===== MATERIAL FOR THIS EXERCISE =====

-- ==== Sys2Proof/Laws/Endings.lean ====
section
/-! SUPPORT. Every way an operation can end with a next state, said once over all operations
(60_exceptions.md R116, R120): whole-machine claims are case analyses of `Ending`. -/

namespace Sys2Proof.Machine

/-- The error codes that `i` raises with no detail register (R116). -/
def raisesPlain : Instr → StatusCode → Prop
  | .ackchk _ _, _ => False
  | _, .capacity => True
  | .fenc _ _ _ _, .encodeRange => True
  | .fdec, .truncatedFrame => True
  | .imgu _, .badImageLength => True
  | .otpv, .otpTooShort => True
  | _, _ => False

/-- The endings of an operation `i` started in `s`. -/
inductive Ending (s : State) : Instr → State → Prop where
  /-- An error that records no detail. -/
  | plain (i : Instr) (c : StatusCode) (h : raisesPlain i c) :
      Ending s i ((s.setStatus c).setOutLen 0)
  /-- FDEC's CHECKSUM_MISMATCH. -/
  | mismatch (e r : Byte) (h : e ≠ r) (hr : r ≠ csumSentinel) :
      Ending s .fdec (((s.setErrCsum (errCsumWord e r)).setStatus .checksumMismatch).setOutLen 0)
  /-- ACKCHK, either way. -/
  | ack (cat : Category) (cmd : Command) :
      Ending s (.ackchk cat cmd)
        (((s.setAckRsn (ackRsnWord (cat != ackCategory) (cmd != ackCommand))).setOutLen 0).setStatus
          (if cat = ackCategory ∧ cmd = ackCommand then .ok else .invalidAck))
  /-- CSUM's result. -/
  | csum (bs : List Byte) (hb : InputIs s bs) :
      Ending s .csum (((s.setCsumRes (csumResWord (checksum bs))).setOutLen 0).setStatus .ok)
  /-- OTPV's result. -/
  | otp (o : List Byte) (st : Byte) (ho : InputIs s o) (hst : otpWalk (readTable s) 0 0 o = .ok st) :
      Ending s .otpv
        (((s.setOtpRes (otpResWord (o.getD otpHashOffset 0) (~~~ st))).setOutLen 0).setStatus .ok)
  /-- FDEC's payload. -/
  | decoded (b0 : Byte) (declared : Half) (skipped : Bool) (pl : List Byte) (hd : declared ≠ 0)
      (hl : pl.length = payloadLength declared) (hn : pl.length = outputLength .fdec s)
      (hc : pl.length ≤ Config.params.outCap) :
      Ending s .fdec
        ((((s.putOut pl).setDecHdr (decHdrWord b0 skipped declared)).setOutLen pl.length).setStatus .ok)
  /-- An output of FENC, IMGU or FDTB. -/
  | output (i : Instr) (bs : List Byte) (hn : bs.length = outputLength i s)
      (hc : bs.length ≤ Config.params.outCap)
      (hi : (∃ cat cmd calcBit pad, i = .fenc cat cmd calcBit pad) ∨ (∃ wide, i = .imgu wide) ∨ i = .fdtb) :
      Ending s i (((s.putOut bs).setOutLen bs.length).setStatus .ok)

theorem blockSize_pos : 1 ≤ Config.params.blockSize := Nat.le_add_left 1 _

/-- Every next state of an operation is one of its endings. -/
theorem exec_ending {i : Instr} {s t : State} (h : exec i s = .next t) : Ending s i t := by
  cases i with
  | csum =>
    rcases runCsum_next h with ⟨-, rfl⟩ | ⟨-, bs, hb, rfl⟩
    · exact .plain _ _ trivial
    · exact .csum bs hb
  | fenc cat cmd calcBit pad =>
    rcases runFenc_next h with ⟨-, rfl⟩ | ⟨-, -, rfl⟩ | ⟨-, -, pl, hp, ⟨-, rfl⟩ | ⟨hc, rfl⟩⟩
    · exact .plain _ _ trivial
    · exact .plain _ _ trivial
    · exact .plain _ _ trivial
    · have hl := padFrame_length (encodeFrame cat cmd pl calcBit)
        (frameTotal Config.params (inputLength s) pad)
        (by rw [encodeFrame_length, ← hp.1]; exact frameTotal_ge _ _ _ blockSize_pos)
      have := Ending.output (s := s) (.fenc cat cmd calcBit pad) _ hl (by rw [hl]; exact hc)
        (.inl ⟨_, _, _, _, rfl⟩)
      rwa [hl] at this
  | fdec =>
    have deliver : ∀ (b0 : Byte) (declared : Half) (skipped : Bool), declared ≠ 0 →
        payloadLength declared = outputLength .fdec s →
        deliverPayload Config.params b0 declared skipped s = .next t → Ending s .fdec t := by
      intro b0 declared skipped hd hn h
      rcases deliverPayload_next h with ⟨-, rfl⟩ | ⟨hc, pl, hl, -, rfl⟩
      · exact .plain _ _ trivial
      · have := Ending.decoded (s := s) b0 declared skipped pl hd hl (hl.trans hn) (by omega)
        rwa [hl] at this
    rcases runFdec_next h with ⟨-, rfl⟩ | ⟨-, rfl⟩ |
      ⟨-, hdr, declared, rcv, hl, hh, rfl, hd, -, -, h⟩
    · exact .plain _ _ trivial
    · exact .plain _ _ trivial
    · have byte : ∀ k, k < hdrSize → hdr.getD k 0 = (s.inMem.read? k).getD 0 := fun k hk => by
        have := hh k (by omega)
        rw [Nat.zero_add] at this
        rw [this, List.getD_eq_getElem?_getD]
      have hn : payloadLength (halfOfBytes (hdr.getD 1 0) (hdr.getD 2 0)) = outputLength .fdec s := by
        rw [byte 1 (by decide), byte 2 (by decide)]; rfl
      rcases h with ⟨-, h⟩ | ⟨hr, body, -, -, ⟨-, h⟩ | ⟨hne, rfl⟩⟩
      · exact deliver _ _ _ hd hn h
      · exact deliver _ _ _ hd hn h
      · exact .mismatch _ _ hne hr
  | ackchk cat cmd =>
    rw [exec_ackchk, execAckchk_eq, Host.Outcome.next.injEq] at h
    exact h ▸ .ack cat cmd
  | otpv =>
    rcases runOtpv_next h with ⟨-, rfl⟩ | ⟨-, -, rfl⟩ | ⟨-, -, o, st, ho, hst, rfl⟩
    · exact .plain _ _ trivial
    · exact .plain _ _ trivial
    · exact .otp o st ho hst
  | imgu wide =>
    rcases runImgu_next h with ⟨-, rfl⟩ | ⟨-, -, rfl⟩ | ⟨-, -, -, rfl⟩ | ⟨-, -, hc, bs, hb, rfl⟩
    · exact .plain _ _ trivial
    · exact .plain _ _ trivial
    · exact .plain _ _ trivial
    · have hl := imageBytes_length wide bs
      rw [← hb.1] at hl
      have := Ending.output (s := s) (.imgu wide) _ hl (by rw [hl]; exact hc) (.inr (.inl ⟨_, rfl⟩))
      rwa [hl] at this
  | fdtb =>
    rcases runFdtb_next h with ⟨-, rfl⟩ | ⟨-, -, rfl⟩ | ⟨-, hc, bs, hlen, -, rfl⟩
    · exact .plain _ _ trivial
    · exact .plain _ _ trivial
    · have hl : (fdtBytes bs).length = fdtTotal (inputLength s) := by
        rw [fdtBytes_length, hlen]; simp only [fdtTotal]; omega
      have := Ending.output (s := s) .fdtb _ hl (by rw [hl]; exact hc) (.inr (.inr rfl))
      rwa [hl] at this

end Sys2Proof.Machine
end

=====

● ASSIGNMENT: Would you retype the lines above from the one with "(cat : Category)" down to the one with "CSUM's result. -/", word for word, both ends included and no other lines?

● RESPONSE TO THE EXERCISE:
  | ack (cat : Category) (cmd : Command) :
      Ending s (.ackchk cat cmd)
        (((s.setAckRsn (ackRsnWord (cat != ackCategory) (cmd != ackCommand))).setOutLen 0).setStatus
          (if cat = ackCategory ∧ cmd = ackCommand then .ok else .invalidAck))
  /-- CSUM's result. -/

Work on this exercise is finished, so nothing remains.